What is needed: Look for "decide" in the material below and show each line that contains it.

Material for this task:
#####

-- ==== Sys2Proof/Machine/ReqFw.lean ====
section
/-! DEFINITION. Configuration, firmware update and security (R373 to R397): one function for each management request, which also
answers, and the commands of staging, activation, switching and the debug nonce. -/

namespace Sys2Proof.Machine

/-- The reasons of UPDATE_REFUSED (R385). -/
inductive RefuseReason where
  | step | reserve | ownerLock | thermal | signature | digest | compatibility | busy | feature | handoff | state
deriving DecidableEq, Repr

/-- Reason codes (R385). -/
def RefuseReason.code : RefuseReason → Nat
  | .step => 0x01
  | .reserve => 0x02
  | .ownerLock => 0x03
  | .thermal => 0x04
  | .signature => 0x05
  | .digest => 0x06
  | .compatibility => 0x07
  | .busy => 0x08
  | .feature => 0x09
  | .handoff => 0x0A
  | .state => 0x0B

/-- UPDATE_REFUSED with its reason in byte 16 (R385). -/
def State.refuseUpdate (s : State) (tag : Word) (r : RefuseReason) : State :=
  s.respond tag .updateRefused (BitVec.ofNat 384 r.code)

/-- A NOTICE record of the firmware or configuration (R342, R416). -/
def State.noteFirmware (s : State) (code : BitVec 16) (core : Nat) (detail : Nat) : State :=
  s.report { cls := .notice, code := code, subject := idModule, reporter := idKp s.fw.activeB core,
             detail := BitVec.ofNat 64 detail }

/-- The record of an image staged (0), activated (1), confirmed (2) or reverted (3), with its VERSION (R416). -/
def State.noteImage (s : State) (event : Nat) (version : Word) : State :=
  s.noteFirmware 0xB803 0 (event + 2 ^ 32 * version.toNat)

/-! ## Configuration records (R373, R374, R379) -/

/-- KINDs of overlays (R373). -/
def overlayKind (k : Byte) : Bool := (decide (1 ≤ k.toNat) && decide (k.toNat ≤ 3)) || (decide (12 ≤ k.toNat) && decide (k.toNat ≤ 15))

/-- A key that a record of a kind may hold (R374). -/
def keyGood (base : Bool) (key : Word) : Bool :=
  if key.getLsbD 31 then key = keyMode || key = keyHusk || key = keyAutoScan || key = keyRetire
  else base && decide (key.toNat < 2 ^ 25) && keyOffsetGood key.toNat

/-- Keys strictly ascending. -/
def ascendingKeys : List (Word × Word) → Bool
  | a :: b :: rest => decide (a.1.toNat < b.1.toNat) && ascendingKeys (b :: rest)
  | _ => true

/-- A configuration record from its bytes: KIND and entries; none where it is refused (R373, R374). -/
def parseConfig (format : BitVec 16) (bytes : List Byte) : Option (Byte × List (Word × Word)) :=
  let f (k n : Nat) : Nat := fieldAt bytes k n
  let kind : Byte := BitVec.ofNat 8 (f 6 1)
  let count := f 8 2
  let base := decide (kind = 0)
  let entries := (List.range count).map fun i => (BitVec.ofNat 32 (f (32 + 8 * i) 4), BitVec.ofNat 32 (f (36 + 8 * i) 4))
  let shape := bytes.length = 32 + 8 * count ∧ f 0 4 = 0x43464752 ∧ f 4 2 = format.toNat ∧ f 7 1 = 0 ∧ f 10 18 = 0 ∧
    count ≤ (if base then 2044 else 508)
  let crc := crc32c (bytes.take 28 ++ List.replicate 4 0 ++ bytes.drop 32)
  if shape ∧ (base ∨ overlayKind kind) ∧ f 28 4 = crc.toNat ∧ ascendingKeys entries ∧ entries.all (fun x => keyGood base x.1) then
    some (kind, entries)
  else none

/-- A configuration record as bytes (R373). -/
def configBytes (format : BitVec 16) (kind : Byte) (entries : List (Word × Word)) : List Byte :=
  let head := leBytes 4 0x43464752 ++ leBytes 2 format.toNat ++ [kind, 0] ++ leBytes 2 entries.length ++ List.replicate 18 0
  let body := entries.flatMap fun x => leBytes 4 x.1.toNat ++ leBytes 4 x.2.toNat
  head ++ leBytes 4 (crc32c (head ++ List.replicate 4 0 ++ body)).toNat ++ body

/-- Entries of one settings FORMAT in another (R384). -/
def convertTo (from' to' : BitVec 16) (entries : List (Word × Word)) : List (Word × Word) :=
  if from' = to' then entries else Config.convertEntries from' to' entries

/-- A record stored: the base record, or an overlay in place of the shipped one; while a slot is staged or in trial also in the
other slot's FORMAT (R379, R389). -/
def Cfg.store (c : Cfg) (kind : Byte) (entries : List (Word × Word)) : Cfg :=
  let put (base : List (Word × Word)) (written : List (Byte × List (Word × Word))) (e : List (Word × Word)) :
      List (Word × Word) × List (Byte × List (Word × Word)) :=
    if kind = 0 then (e, written) else (base, (written.filter fun x => x.1 ≠ kind) ++ [(kind, e)])
  let here := put c.base c.written entries
  { c with
    base := here.1, written := here.2
    converted := c.converted.map fun x => put x.1 x.2 (convertTo c.active.format c.other.format entries) }

/-- A written overlay gone, so that the shipped one is in effect (R379). -/
def Cfg.restoreOverlay (c : Cfg) (kind : Byte) : Cfg :=
  { c with
    written := c.written.filter fun x => x.1 ≠ kind
    converted := c.converted.map fun x => (x.1, x.2.filter fun y => y.1 ≠ kind) }

/-- The old FORMAT can express what is written (R389). -/
def State.oldFormatHolds (s : State) (entries : List (Word × Word)) : Bool :=
  s.cfg.active.state ≠ .trial || s.cfg.active.format = s.cfg.other.format ||
    Config.oldFormatHolds s.cfg.other.format entries

/-- CONFIG_WRITE is allowed (R379). -/
def State.configState (s : State) : Bool := s.kp.state = .idle || s.kp.state = .faulted

/-- CONFIG_WRITE with WRITE (R373, R374, R379, R389). -/
def State.serveConfigWrite (s : State) (h : ReqHead) (scratch length : Word) : State :=
  if !s.configState then s.respond h.tag .disabled
  else if s.sec.owner.isSome then s.refuseUpdate h.tag .ownerLock
  else if !scratchGood scratch.toNat length.toNat then s.respond h.tag .badDescriptor
  else
    match parseConfig s.cfg.active.format (s.readScratch scratch.toNat length.toNat) with
    | none => s.respond h.tag .badDescriptor
    | some (kind, entries) =>
      if !s.oldFormatHolds entries then s.refuseUpdate h.tag .busy
      else ((({ s with cfg := s.cfg.store kind entries } : State).scanIfDue).noteFirmware (Config.unlistedCode 12) 2 kind.toNat).respond h.tag .done

/-- CONFIG_WRITE with RESTORE (R379). -/
def State.serveConfigRestore (s : State) (h : ReqHead) (kind : Byte) : State :=
  if !s.configState then s.respond h.tag .disabled
  else if s.sec.owner.isSome then s.refuseUpdate h.tag .ownerLock
  else if !overlayKind kind then s.respond h.tag .badDescriptor
  else ((({ s with cfg := s.cfg.restoreOverlay kind } : State).scanIfDue).noteFirmware (Config.unlistedCode 12) 2 kind.toNat).respond h.tag .done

#####

Answer for the task:
def overlayKind (k : Byte) : Bool := (decide (1 ≤ k.toNat) && decide (k.toNat ≤ 3)) || (decide (12 ≤ k.toNat) && decide (k.toNat ≤ 15))
  else base && decide (key.toNat < 2 ^ 25) && keyOffsetGood key.toNat
  | a :: b :: rest => decide (a.1.toNat < b.1.toNat) && ascendingKeys (b :: rest)
  let base := decide (kind = 0)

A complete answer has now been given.